The four main applications of dimensions are that it helps in the conversion of the physical quantity from one system to another. It helps in checking the accuracy of the physical relation. It helps to obtain the relations among various physical quantities. Lastly, it helps in finding the dimensions of a constant in physical relation. So focussing and learning all these applications and the concepts will help in the preparation of this chapter comprehensively. Students can refer to the Vedantu NCERT solution to have a better understanding.

3. What do you understand by Dimensional analysis?

Dimensional analysis helps in quantifying the size and shape of the objects. It helps to analyze the nature of the objects involving lengths, angles, and some of the geometrical properties like flatness and straightness. The main concepts in dimensions are that it is possible to add or subtract those quantities that have the same dimensions only. We can also conclude that the two physical quantities are said to be equal if they have the same dimensions.

4. What are the advantages of preparing the chapter from Vedantu’s NCERT solutions?

The advantages of Vedantu are as below.

  1. The solutions are well organized.

  2. The chapter-wise solutions are very systematic and are precise.
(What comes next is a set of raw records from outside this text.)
-- ==== Sys2Proof/Laws/PerInstr.lean ====
section
/-! SUPPORT. One lemma per instruction: the fixed bits of its encoding are those of its row in spec/opcode_table.json (30_encoding.md R92, R93, R94, R105). -/

namespace Sys2Proof.Laws.FixedBits

/-- The encoding has this length, and its bits under the mask are the pattern's; bit 0 is the last bit
of the last byte, as the rows write them. -/
def Fits (bits mask pattern : Nat) : Encoded → Prop
  | .command w => bits = 20 ∧ w &&& BitVec.ofNat 20 mask = BitVec.ofNat 20 pattern
  | .bracket [t, v] => bits = 16 ∧ (t ++ v : BitVec 16) &&& BitVec.ofNat 16 mask = BitVec.ofNat 16 pattern
  | .bracket [t, v, w] =>
    bits = 24 ∧ (t ++ v ++ w : BitVec 24) &&& BitVec.ofNat 24 mask = BitVec.ofNat 24 pattern
  | .bracket _ => False

/-- The row of each instruction: its length, its mask, its fixed bits. -/
def Statement (i : Instr) : Prop :=
  match i with
  | .wrreg _ _ => Fits 20 0xF0000 0x10000 (encode i)
  | .rdreg _ _ => Fits 20 0xF0000 0x20000 (encode i)
  | .setbits _ _ => Fits 20 0xF0000 0x30000 (encode i)
  | .clrbits _ _ => Fits 20 0xF0000 0x40000 (encode i)
  | .reset _ _ => Fits 20 0xF0000 0x50000 (encode i)
  | .anton _ _ => Fits 20 0xF0000 0x60000 (encode i)
  | .antoff _ _ => Fits 20 0xF0000 0x70000 (encode i)
  | .init _ _ => Fits 20 0xF0000 0x80000 (encode i)
  | .reqp _ _ => Fits 20 0xF0000 0x90000 (encode i)
  | .anticoll _ _ => Fits 20 0xF0000 0xA0000 (encode i)
  | .getuid _ _ => Fits 20 0xF0000 0xB0000 (encode i)
  | .reserved0 _ _ => Fits 20 0xF0000 0x00000 (encode i)
  | .reservedC _ _ => Fits 20 0xF0000 0xC0000 (encode i)
  | .reservedD _ _ => Fits 20 0xF0000 0xD0000 (encode i)
  | .reservedE _ _ => Fits 20 0xF0000 0xE0000 (encode i)
  | .reservedF _ _ => Fits 20 0xF0000 0xF0000 (encode i)
  | .wframe _ _ => Fits 16 0x8100 0x0000 (encode i)
  | .rframe _ _ => Fits 16 0x8100 0x8000 (encode i)
  | .wburst2 _ _ _ => Fits 24 0x810000 0x000000 (encode i)

theorem commandWord_and (op : OpCode) (a d : Byte) :
    commandWord op a d &&& BitVec.ofNat 20 0xF0000 = op ++ (0 : BitVec 16) := by
  apply BitVec.eq_of_getLsbD_eq
  intro i hi
  simp only [commandWord, BitVec.getLsbD_and, BitVec.getLsbD_append, BitVec.getLsbD_ofNat]
  interval_cases i <;> simp (decide := true)

theorem wframeByte_and (a : RegAddr) : wframeByte a.toNat &&& 0x81 = 0x00 := by revert a; decide

theorem rframeByte_and (a : RegAddr) : rframeByte a.toNat &&& 0x81 = 0x80 := by revert a; decide

theorem two_and (t v : Byte) : (t ++ v : BitVec 16) &&& BitVec.ofNat 16 0x8100 = (t &&& 0x81) ++ (0 : Byte) := by
  apply BitVec.eq_of_getLsbD_eq
  intro i hi
  simp only [BitVec.getLsbD_and, BitVec.getLsbD_append, BitVec.getLsbD_ofNat]
  interval_cases i <;> simp (decide := true)

theorem three_and (t v w : Byte) :
    (t ++ v ++ w : BitVec 24) &&& BitVec.ofNat 24 0x810000 = (t &&& 0x81) ++ (0 : BitVec 16) := by
  apply BitVec.eq_of_getLsbD_eq
  intro i hi
  simp only [BitVec.getLsbD_and, BitVec.getLsbD_append, BitVec.getLsbD_ofNat]
  interval_cases i <;> simp (decide := true)

theorem wrreg (a d : Byte) : Statement (.wrreg a d) := ⟨rfl, commandWord_and 0x1 a d⟩
theorem rdreg (a d : Byte) : Statement (.rdreg a d) := ⟨rfl, commandWord_and 0x2 a d⟩
theorem setbits (a d : Byte) : Statement (.setbits a d) := ⟨rfl, commandWord_and 0x3 a d⟩
theorem clrbits (a d : Byte) : Statement (.clrbits a d) := ⟨rfl, commandWord_and 0x4 a d⟩
theorem reset (a d : Byte) : Statement (.reset a d) := ⟨rfl, commandWord_and 0x5 a d⟩
theorem anton (a d : Byte) : Statement (.anton a d) := ⟨rfl, commandWord_and 0x6 a d⟩
theorem antoff (a d : Byte) : Statement (.antoff a d) := ⟨rfl, commandWord_and 0x7 a d⟩
theorem init (a d : Byte) : Statement (.init a d) := ⟨rfl, commandWord_and 0x8 a d⟩
theorem reqp (a d : Byte) : Statement (.reqp a d) := ⟨rfl, commandWord_and 0x9 a d⟩
theorem anticoll (a d : Byte) : Statement (.anticoll a d) := ⟨rfl, commandWord_and 0xA a d⟩
theorem getuid (a d : Byte) : Statement (.getuid a d) := ⟨rfl, commandWord_and 0xB a d⟩
theorem reserved0 (a d : Byte) : Statement (.reserved0 a d) := ⟨rfl, commandWord_and 0x0 a d⟩
theorem reservedC (a d : Byte) : Statement (.reservedC a d) := ⟨rfl, commandWord_and 0xC a d⟩
theorem reservedD (a d : Byte) : Statement (.reservedD a d) := ⟨rfl, commandWord_and 0xD a d⟩
theorem reservedE (a d : Byte) : Statement (.reservedE a d) := ⟨rfl, commandWord_and 0xE a d⟩
theorem reservedF (a d : Byte) : Statement (.reservedF a d) := ⟨rfl, commandWord_and 0xF a d⟩
theorem wframe (a : RegAddr) (v : Byte) : Statement (.wframe a v) :=
  ⟨rfl, (two_and _ v).trans (by rw [wframeByte_and]; rfl)⟩
theorem rframe (a : RegAddr) (f : Byte) : Statement (.rframe a f) :=
  ⟨rfl, (two_and _ f).trans (by rw [rframeByte_and]; rfl)⟩
theorem wburst2 (a : RegAddr) (v w : Byte) : Statement (.wburst2 a v w) :=
  ⟨rfl, (three_and _ v w).trans (by rw [wframeByte_and]; rfl)⟩

end Sys2Proof.Laws.FixedBits
end

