/-- The step of an idle block with a word on its port. -/
theorem step_port {s : State} {w : CmdWord} {ws : List CmdWord} (hrun : s.run = .idle) (hreset : s.resetIn = [])
    (hcmds : s.cmds = w :: ws) : step s = exec (decodeCommand w) { s with cmds := ws } := by
  simp [step, takeReset, hreset, work, hrun, fetch, hcmds]

theorem acceptReserved_of_deselected {s : State} (hcs : s.cs = .high) (op : OpCode) (a d : Byte) :
    acceptReserved op a d s = { s with
      run := .idle, aLat := a, dLat := d,
      history := s.history ++ [.cmd op a d, .response (answer op .illegalOp)] } := by
  unfold acceptReserved
  rw [raise_of_deselected (s := latchCommand op a d s) hcs]
  simp [respond, latchCommand, answer, Response.plain, Buf.zero, UidStr.zero]

/-- Settles O8: the step is exec of the decoded word, which is acceptance. -/
theorem idleBlockAcceptsTheCommand : Obligations.IdleBlockAcceptsTheCommand := by
  intro s w ws hrun hreset hcmds
  have hidle : ({ s with cmds := ws } : State).run = .idle := hrun
  rw [step_port hrun hreset hcmds, decodeCommand]
  obtain ⟨hop, f, hf, hstart, hroot, he⟩ | ⟨hop, he⟩ :=
    exec_commandOf (cmdOp w) (cmdAddr w) (cmdData w) { s with cmds := ws }
  · refine ⟨fun _ => ⟨f, hf, hstart, hroot, ?_⟩, fun h => absurd h hop⟩
    rw [he, beginCommand_idle hidle]
    rfl
  · refine ⟨fun h => absurd hop h, fun _ hcs => ?_⟩
    rw [he, beginReserved_idle hidle, acceptReserved_of_deselected (s := { s with cmds := ws }) hcs, hrun]

/-- Settles O10: an idle block with an empty port fetches nothing. -/
theorem idleBlockWithoutCommandWaits : Obligations.IdleBlockWithoutCommandWaits :=
  fun _ hrun hreset hcmds => step_idle hrun hreset hcmds

/-- Settles O6: the values are the reset state's own, and an idle block with an empty port waits. -/
theorem resetValuesOfR50 : Obligations.ResetValuesOfR50 :=
  ⟨rfl, rfl, rfl, rfl, rfl, rfl, rfl, ⟨0, rfl⟩, step_idle rfl rfl rfl⟩

/-- A table word below 2^20, in 20 bits or in whole bytes, is a command word (log entry 10). -/
theorem tableEncoded_command {nbits w : Nat} (hbits : nbits = 20 ∨ nbits = 24) (hw : w < 2 ^ 20) :
    tableEncoded nbits w = some (.command (BitVec.ofNat 20 w)) := by
  unfold tableEncoded
  rw [if_neg (by omega), if_pos hbits, if_pos hw]

/-- Settles O11: the step of a port, and a placed word is the word on the port. -/
theorem stepRunsTheCommandOnThePort : Obligations.StepRunsTheCommandOnThePort := by
  refine ⟨fun s w ws hrun hreset hcmds => step_port hrun hreset hcmds, fun s nbits w hbits hw => ⟨?_, ?_⟩⟩
  · unfold decodeTableWord
    rw [tableEncoded_command hbits hw]
    rfl
  · unfold State.withFetchWord placeTableWord
    rw [tableEncoded_command hbits hw]
    exact step_port rfl rfl rfl

/-! ## The inputs to come -/

/-- `s` with other commands presented and other levels of the reset input to come. -/
def State.withInputs (ws : List CmdWord) (bs : List Bool) (s : State) : State :=
  { s with cmds := ws, resetIn := bs }

/-- The outcome with its next state changed by `g`. -/
def mapNext (g : State → State) : Outcome → Outcome
  | .next t => .next (g t)
  | .fault r => .fault r
  | .refused r => .refused r

section
variable (ws : List CmdWord) (bs : List Bool)

theorem mapNext_ite {c : Prop} [Decidable c] {g : State → State} {x y x' y' : Outcome} (hx : x' = mapNext g x)
    (hy : y' = mapNext g y) : (if c then x' else y') = mapNext g (if c then x else y) := by
  split
  · exact hx
  · exact hy

theorem csl_withInputs (s : State) :
    csl (s.withInputs ws bs) = (csl s).map (State.withInputs ws bs) := by
  simp only [csl, State.withInputs]
  cases s.cs <;> rfl

theorem exchange_withInputs (tx : Byte) (s : State) :
    exchange tx (s.withInputs ws bs) = (exchange tx s).map fun p => (p.1, p.2.withInputs ws bs) := by
  simp only [exchange, State.withInputs]
  cases s.cs <;> rfl

theorem transmit_withInputs (tx : Byte) (s : State) :
    transmit tx (s.withInputs ws bs) = (transmit tx s).map (State.withInputs ws bs) := by
  unfold transmit
  rw [exchange_withInputs]
  cases exchange tx s <;> rfl

theorem delay_withInputs (n : Nat) (s : State) :
    delay n (s.withInputs ws bs) = (delay n s).map (State.withInputs ws bs) := by
  simp only [delay, State.withInputs]
  cases s.cs <;> rfl

theorem andThen_withInputs (g : Frame) (K : List Frame) (x : Except Fault State) :
    andThen (x.map (State.withInputs ws bs)) (fun s => .next (goto g K s)) =
      mapNext (State.withInputs ws bs) (andThen x fun s => .next (goto g K s)) := by
  cases x <;> rfl

theorem raise_withInputs (op : Option OpCode) (st : Status) (s : State) :
    raise op st (s.withInputs ws bs) = (raise op st s).withInputs ws bs := by
  unfold raise
  rw [show (s.withInputs ws bs).cs = s.cs from rfl]
  cases s.cs <;> cases op <;> rfl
  3. Students will know the exact format of answering.

  4. This is the best guide for helping the students in every step of the preparation.

  5. All the solutions are prepared by experts having excellent subject knowledge.
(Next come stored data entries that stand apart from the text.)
/-- DRIVER_FRAME_RECEIVED (R92, R93). -/
def execDriverFrameReceived (dt : Nat) (k : LinkNo) (bytes : List RxByte) (s : State) : Host.Outcome State Fault Refusal :=
  happens dt s fun s => s.frameReceived k bytes

/-- WARMING_SETTLE_DEADLINE (R91). -/
def execWarmingSettleDeadline (dt : Nat) (b : BankNo) (s : State) : Host.Outcome State Fault Refusal :=
  happens dt s fun s => s.warmingSettles b

/-- SWITCHING_SETTLE_DEADLINE (R113). -/
def execSwitchingSettleDeadline (dt : Nat) (b : BankNo) (s : State) : Host.Outcome State Fault Refusal :=
  happens dt s fun s => s.switchingSettles b

/-- SURVEY_DUE (R95). -/
def execSurveyDue (dt : Nat) (b : BankNo) (s : State) : Host.Outcome State Fault Refusal :=
  happens dt s fun s => s.surveyFallsDue b

end Sys2Proof.Machine
end

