-- ==== Sys2Proof/Machine/Flags.lean ====
section
/-! DEFINITION. The plain output lines (R185), each a view of the state it shows. -/

namespace Sys2Proof.Machine

/-- RUNNING is high while the mode is RUN (R124). -/
def State.runningLine (s : State) : Bool := decide (s.mode = .run)

/-- CTL_x is high while the lane's role is IN_CONTROL (R65). -/
def State.ctlLine (s : State) (l : Lane) : Bool := decide (s.role l = .inControl)

/-- ATTN_x is high while the lane's unread count is above 0 (R148). -/
def State.attnLine (s : State) (l : Lane) : Bool := decide (0 < s.log.unread l)

/-- EN_b is the bank record's enable line (R85). -/
def State.enLine (s : State) (b : BankNo) : Bool := (s.bank b).enable

end Sys2Proof.Machine
end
  6. The latest curriculum of the CBSE is followed accurately.

  7. Students can be confident and prepare thoroughly through Vedantu’sNCERT solutions for the chapter Units and Dimensions.

  8. We can say accuracy is Vedantu.

5. What are the advantages of solving the previous year's question papers?

Solving the previous year's questions paper helps the students to have an exact idea of the real exam pattern. Students should solve at least the previous 5 years question paper so that they can improve on their time management skills and also enhance their speed and accuracy. Students can analyze the questions which are repeated. These can be more focussed and prepared accurately.  It is mandatory to be perfect in all the topics but certain topics can be given little more importance. It does not mean that you can skip any of the topics. Every topic is very essential.

6. Explain a few limitations of Dimension Formulas.

This method can be used only if dependency is of multiplication type. The formula containing exponential, trigonometric, and logarithmic functions can not be derived using this method. A formula containing more than one term which is added or subtracted likes s = ut+ ½ at2 also cannot be derived. The relation derived from this method gives no information about the dimensionless constants.

7. The ratio of the dimension Planck’s constant and that of the moment of inertia is the dimension of?

A. Velocity

B. Angular momentum

C. Time

D. Frequency

Time

8. Write some applications of Dimensional Analysis.

Following are some applications of dimensional analysis:

  1. To convert a physical quantity from one system of the unit to the other.

  2. To check the dimensional correctness of a given physical relation: If in a given relation, the terms of both sides have the same dimensions, then the equation is dimensionally correct. This concept is best known as the principle of homogeneity of dimensions. 

  3. To derive the relationship between different physical quantities: Using the principle of homogeneity of dimension the new relation among physical quantities can be derived if the dependent quantities are known.